A look at the origins and ways to celebrate Guy Fawkes Day.
Remember, remember the Fifth of November,
The Gunpowder Treason and Plot,
I know of no reason
Why the Gunpowder Treason
Should ever be forgot.
Every year we celebrate Guy Fawkes or Bonfire night, as it’s more commonly known, to acknowledge the anniversary of the Gunpowder Plot, the failed attempt the destruction of British parliament and assassination of King James I. The celebrations came about when parliament passed the Observance of 5th November Act 1605, during the first sitting of parliament since the incident. The act remained in place until 1859, but the tradition of marking the date with bonfires and fireworks has carried on, and still remains today. However, many people believe that the traditions started long before the Gunpowder Plot, and historians have suggested that the Protestant faith used Guy Fawkes Night to replace the ancient Celtic and Pagan festivals of Samhain.

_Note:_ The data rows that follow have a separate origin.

-- ==== Sys2Proof/Machine/Slots.lean ====
section
/-! DEFINITION. Partitions and the logical line address (R54 to R57, R61, R247, R248), where a line lies on the medium
(R94, R187, R201, R209), and what a slot holds (R188, R195). -/
namespace Sys2Proof.Machine
open Sys2Proof

/-! ### Partitions -/

/-- Partition `p` as enabled. -/
def State.partn (s : State) (p : Nat) : PartInfo := s.parts.getD p PartInfo.free
/-- Bytes of a tile interleave granule (R68). -/
def PartInfo.granBytes (p : PartInfo) : Nat :=
  match p.gran with
  | 0 => 256
  | 1 => 4096
  | 2 => 65536
  | _ => 1048576
/-- Tiles of a set, ascending. -/
def tilesOf (mask : Nat) : List Nat := (List.range 8).filter (fun t => mask.testBit t)
/-- The enabled partition whose range holds a DPA (R54). -/
def State.partOf (s : State) (dpa : Nat) : Option Nat :=
  (s.parts.find? (fun x => decide (x.2.st = 1 ∧ x.2.base ≤ dpa ∧ dpa < x.2.base + x.2.size))).map (fun x => x.1)

/-- Tile and LLA of a DPA of a partition (R56). -/
def PartInfo.locate (p : PartInfo) (dpa : Nat) : Nat × Nat :=
  let o := dpa - p.base
  let tiles := tilesOf p.tileSet
  let k := max 1 tiles.length
  let granule := o / p.granBytes
  let tile := tiles.getD (granule % k) 0
  let off := granule / k * p.granBytes + o % p.granBytes
  (tile, (p.segBase.getD tile 0 + off / 0x100000) * segLines + off % 0x100000 / 64)

/-- The DPA of a data line of a partition in a tile: R56 read backwards. -/
def PartInfo.dpaOf (p : PartInfo) (tile lla : Nat) : Nat :=
  let tiles := tilesOf p.tileSet
  let k := max 1 tiles.length
  let i := (tiles.takeWhile (fun t => decide (t ≠ tile))).length
  let off := (lsegOf lla - p.segBase.getD tile 0) * 0x100000 + lineIndexOf lla * 64
  p.base + (off / p.granBytes * k + i) * p.granBytes + off % p.granBytes

/-- Whether a logical segment of a tile is a data or metadata segment of the partition. -/
def PartInfo.ownsProtected (p : PartInfo) (tile lseg : Nat) : Bool :=
  decide (p.segBase.getD tile 0xFFFFFFFF ≤ lseg ∧ lseg < p.segBase.getD tile 0xFFFFFFFF + p.meta_)
/-- Whether it is a span-parity segment of the partition (R247). -/
def PartInfo.ownsSpan (p : PartInfo) (tile lseg : Nat) : Bool :=
  decide (p.spanBase.getD tile 0xFFFFFFFF ≤ lseg ∧ lseg < p.spanBase.getD tile 0xFFFFFFFF + (p.total - p.meta_))
/-- Whether the partition holds a logical segment of a tile. -/
def PartInfo.owns (p : PartInfo) (tile lseg : Nat) : Bool :=
  decide (p.st ≠ 0) && (p.ownsProtected tile lseg || p.ownsSpan tile lseg)
/-- The partition that holds a logical segment of a tile, if any. -/
def State.partOfSeg (s : State) (tile lseg : Nat) : Option Nat :=
  (s.parts.find? (fun x => x.2.owns tile lseg)).map (fun x => x.1)
/-- Whether a line is a data line that a DPA reaches, rather than sealing metadata or span parity. -/
def State.isDataLine (s : State) (part tile lla : Nat) : Bool :=
  let p := s.partn part
  decide (p.segBase.getD tile 0xFFFFFFFF ≤ lsegOf lla ∧ lsegOf lla < p.segBase.getD tile 0xFFFFFFFF + p.data)
/-- The kind of a line of a partition: data, sealing metadata (R293) or span parity (R249). -/
def State.lineKind (s : State) (part tile lla : Nat) : EKind :=
  let p := s.partn part
  if p.ownsSpan tile (lsegOf lla) then .span
  else if s.isDataLine part tile lla then .data else .metaLine

/-- Span group of data index `j` of tile `t` (R248). -/
def State.spanGroup (s : State) (t j : Nat) : Nat :=
  let b := j / (s.n - 1)
  let r := j % (s.n - 1)
  let u := if r < t then r else r + 1
  b * s.n + u
/-- Tile and LLA of the span-parity line of a protected line (R247, R248). -/
def State.spanLine (s : State) (part t lla : Nat) : Nat × Nat :=
  let p := s.partn part
  let q := s.spanGroup t (lsegOf lla - p.segBase.getD t 0)
  let pt := q % s.n
  (pt, (p.spanBase.getD pt 0 + q / s.n) * segLines + lineIndexOf lla)
/-- Data index of tile `t` in span group `q`, if the tile has one there (R248). -/
def State.spanIndex (s : State) (q t : Nat) : Option Nat :=
  let b := q / s.n
  let u := q % s.n
  if u = t then none else some (b * (s.n - 1) + (if u < t then u else u - 1))
/-- The members of a span group line: tile and LLA of each, from a member of tile `t` (R248). -/
def State.spanMembers (s : State) (part q line : Nat) : List (Nat × Nat) :=
  let p := s.partn part
  s.tileNumbers.filterMap (fun t =>
    match s.spanIndex q t with
    | none => none
    | some j => if j < p.meta_ then some (t, (p.segBase.getD t 0 + j) * segLines + line) else none)

/-! ### Segments and slots -/

/-- Map entry of a logical segment (R182, R183). -/
def TileMap.entry (m : TileMap) (lseg : Nat) : MapEntry := m.map.getD lseg MapEntry.fresh
/-- Physical segment `p` as the tile knows it. -/
def TileMap.seg (m : TileMap) (p : Nat) : Seg := m.segs.getD p Seg.shipped
/-- The map with a map entry changed. -/
def TileMap.setEntry (m : TileMap) (lseg : Nat) (e : MapEntry) : TileMap :=
  { m with map := m.map.put MapEntry.fresh lseg e }
/-- The map with a physical segment changed. -/
def TileMap.setSeg (m : TileMap) (p : Nat) (x : Seg) : TileMap := { m with segs := m.segs.put Seg.shipped p x }

/-- A copy of a logical segment: physical segment, ring offset ω, MOVES. -/
structure Copy where
  pseg : Nat
  omega : Nat
  moves : Nat
  deriving DecidableEq, Repr

/-- The copy that holds stripe `st` of a logical segment for a read: the target below the copy pointer of a migration,
else the segment of the map entry (R201). `none` when FRESH or LOST. -/
def TileMap.copyFor (m : TileMap) (lseg st : Nat) : Option Copy :=
  let e := m.entry lseg
  let own : Copy := { pseg := e.pseg, omega := e.omega, moves := (m.seg e.pseg).moves }
  match e.st with
  | .fresh | .lost => none
  | .bound => some own
  | .migrating =>
    match m.migs.find? (fun g => decide (g.lseg = lseg)) with
    | none => some own
    | some g => if st < g.ptr then some { pseg := g.target, omega := g.tomega, moves := (m.seg g.target).moves }
                else some own

/-- The other copy into which an eviction of stripe `st` also strokes: the source below the pointer (R201). -/
def TileMap.otherCopy (m : TileMap) (lseg st : Nat) : Option Copy :=
  let e := m.entry lseg
  match e.st with
  | .migrating =>
    match m.migs.find? (fun g => decide (g.lseg = lseg)) with
    | none => none
    | some g => if st < g.ptr then some { pseg := e.pseg, omega := e.omega, moves := (m.seg e.pseg).moves } else none
  | _ => none

/-- Stripe address of stripe `st` of a copy (R79). -/
def Copy.stripe (c : Copy) (st : Nat) : Nat := stripeAddr c.pseg st
/-- Slot of the member at position `j` of stripe `st` of a copy, before substitution (R187). -/
def Copy.slot (c : Copy) (st j : Nat) : Nat := memberSlot c.pseg c.omega c.moves st (dieOfPos (c.stripe st) j)

/-- The `y`-th ring slot of donor `p`'s region on die `d` outside bank `b` (R209). -/
def donorSlot (p d b y : Nat) : Nat :=
  let us := (List.range 1160).filter (fun u => decide (ringSlotIndex p d u % 32 ≠ b))
  slotOfIndex d (ringSlotIndex p d (us.getD y 0))

/-- The substitute of a slot of an evacuated bank below the pointer (R209). -/
def TileMap.evacSlot (m : TileMap) (a : Nat) : Nat :=
  match m.evacs.find? (fun e => decide (e.bank = slotDie a * 32 + slotBank a)) with
  | none => a
  | some e =>
    if slotLine a < e.ptr then
      donorSlot (e.donors.getD (slotLine a / 1120) 0) (slotDie a) (slotBank a) (slotLine a % 1120)
    else a

/-- The remap entry of a slot: number and entry (R93, R94). -/
def TileMed.remapOf (m : TileMed) (a : Nat) : Option (Nat × Remap) :=
  m.remap.find? (fun x => decide (x.1 / 32 = slotDie a ∧ x.2.bank = slotBank a ∧ x.2.slot = slotLine a) && x.2.valid)

/-- The slot an access goes to: substitute, then remap entry (R94, R209). -/
def Tile.finalSlot (x : Tile) (a : Nat) : Nat :=
  let b := x.map.evacSlot a
  match x.med.remapOf b with
  | none => b
  | some (_, r) => spareSlot (slotDie b) (slotBank b) r.spare

/-- Counts the hit of a remap entry and the redirect (R93, counter 029). -/
def State.countRedirect (s : State) (t a : Nat) : State :=
  let x := s.tile t
  match x.med.remapOf (x.map.evacSlot a) with
  | none => s
  | some (i, r) =>
    (s.modMed t (fun m => { m with remap := m.remap.insert i { r with hits := satAdd 0xFFFF r.hits 1 } })).tcount t
      Cn.REMAP_REDIRECTS 1

/-- Whether a slot lies in a failed bank or die that no evacuation has emptied there (R91, R92). -/
def Tile.slotFailed (x : Tile) (a : Nat) : Bool :=
  let b := x.map.evacSlot a
  x.med.failedDies.contains (slotDie b) || x.med.failedBanks.contains (slotDie b * 32 + slotBank b)

/-- The slot that a spare stands for, once its image has verified there (R93, R94). -/
def TileMed.remappedTo (m : TileMed) (a : Nat) : Option Nat :=
  (m.remap.find? (fun x => x.2.valid && !x.2.pending && decide (spareSlot (x.1 / 32) x.2.bank x.2.spare = a))).map
    (fun x => slotAddr (x.1 / 32) x.2.bank x.2.slot)
/-- The segment that a slot belongs to, a spare belonging to that of the slot it stands for; `none` for an unused spare and the
shadow area. -/
def TileMed.segOf (m : TileMed) (a : Nat) : Option Nat :=
  let home := if 54251936 ≤ slotLine a then m.remappedTo a else some a
  home.map (fun b => segOfIndex (slotDie b) (indexOfSlot b))
/-- What a slot holds: the codeword last stroked; else the form of the last blanking, with the key it is read with
(R188, R195); a spare or shadow slot never stroked holds a codeword the spec leaves open. [DEDUCED, assumption 6; DESIGN CHOICE, assumption 61] -/
def Tile.codeword (x : Tile) (a : Nat) (key : BitVec 48) : Codeword :=
  match x.med.slots.find a with
  | some w => w
  | none =>
    if 54251936 ≤ slotLine a then (if (x.med.remappedTo a).isSome then blankWord key else Config.freeCodeword a)
    else if isGapSlot (x.map.seg (segOfIndex (slotDie a) (indexOfSlot a))).blankMoves a &&
        decide ((x.map.seg (segOfIndex (slotDie a) (indexOfSlot a))).cond ≠ .donor) then gapWord
    else blankWord key

/-- The CRC key of a data line (R73). -/
def dataKey (lla : Nat) : BitVec 48 := crcKey .data lla
/-- The CRC key of a parity line (R73). -/
def parityKey (S : Nat) : BitVec 48 := crcKey .parity S
/-- The LLA of the data member at position `j` of stripe `st` of a logical segment, `none` for the parity line. -/
def memberLla (lseg st S j : Nat) : Option Nat :=
  if j = parityPos S then none
  else some (lseg * segLines + st * 8 + (if j < parityPos S then j else j - 1))
/-- The CRC key of member position `j` (R73). -/
def memberKey (lseg st S j : Nat) : BitVec 48 :=
  match memberLla lseg st S j with
  | none => parityKey S
  | some l => dataKey l

end Sys2Proof.Machine
end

When you do something, you should burn yourself up completely,
like a good bonfire, leaving no trace of yourself.
The word ‘bonfire’ comes from the old Celtic word ‘bone-fire’, relating to the tradition of burning the bones of animals on Samhain to scare away evil spirits. Britons also used to hold bonfires in graveyards for the same reason. Fire, one of the classical elements, plays an important role in many different cultures and religions, and is particularly important in Pagan traditions. Fire has a variety of uses in different ceremonies and rituals, and although bonfires are usually reserved for Midsummer Night or Summer Solstice rituals, you can take advantage of tonight’s many festivities by performing your own personal rituals.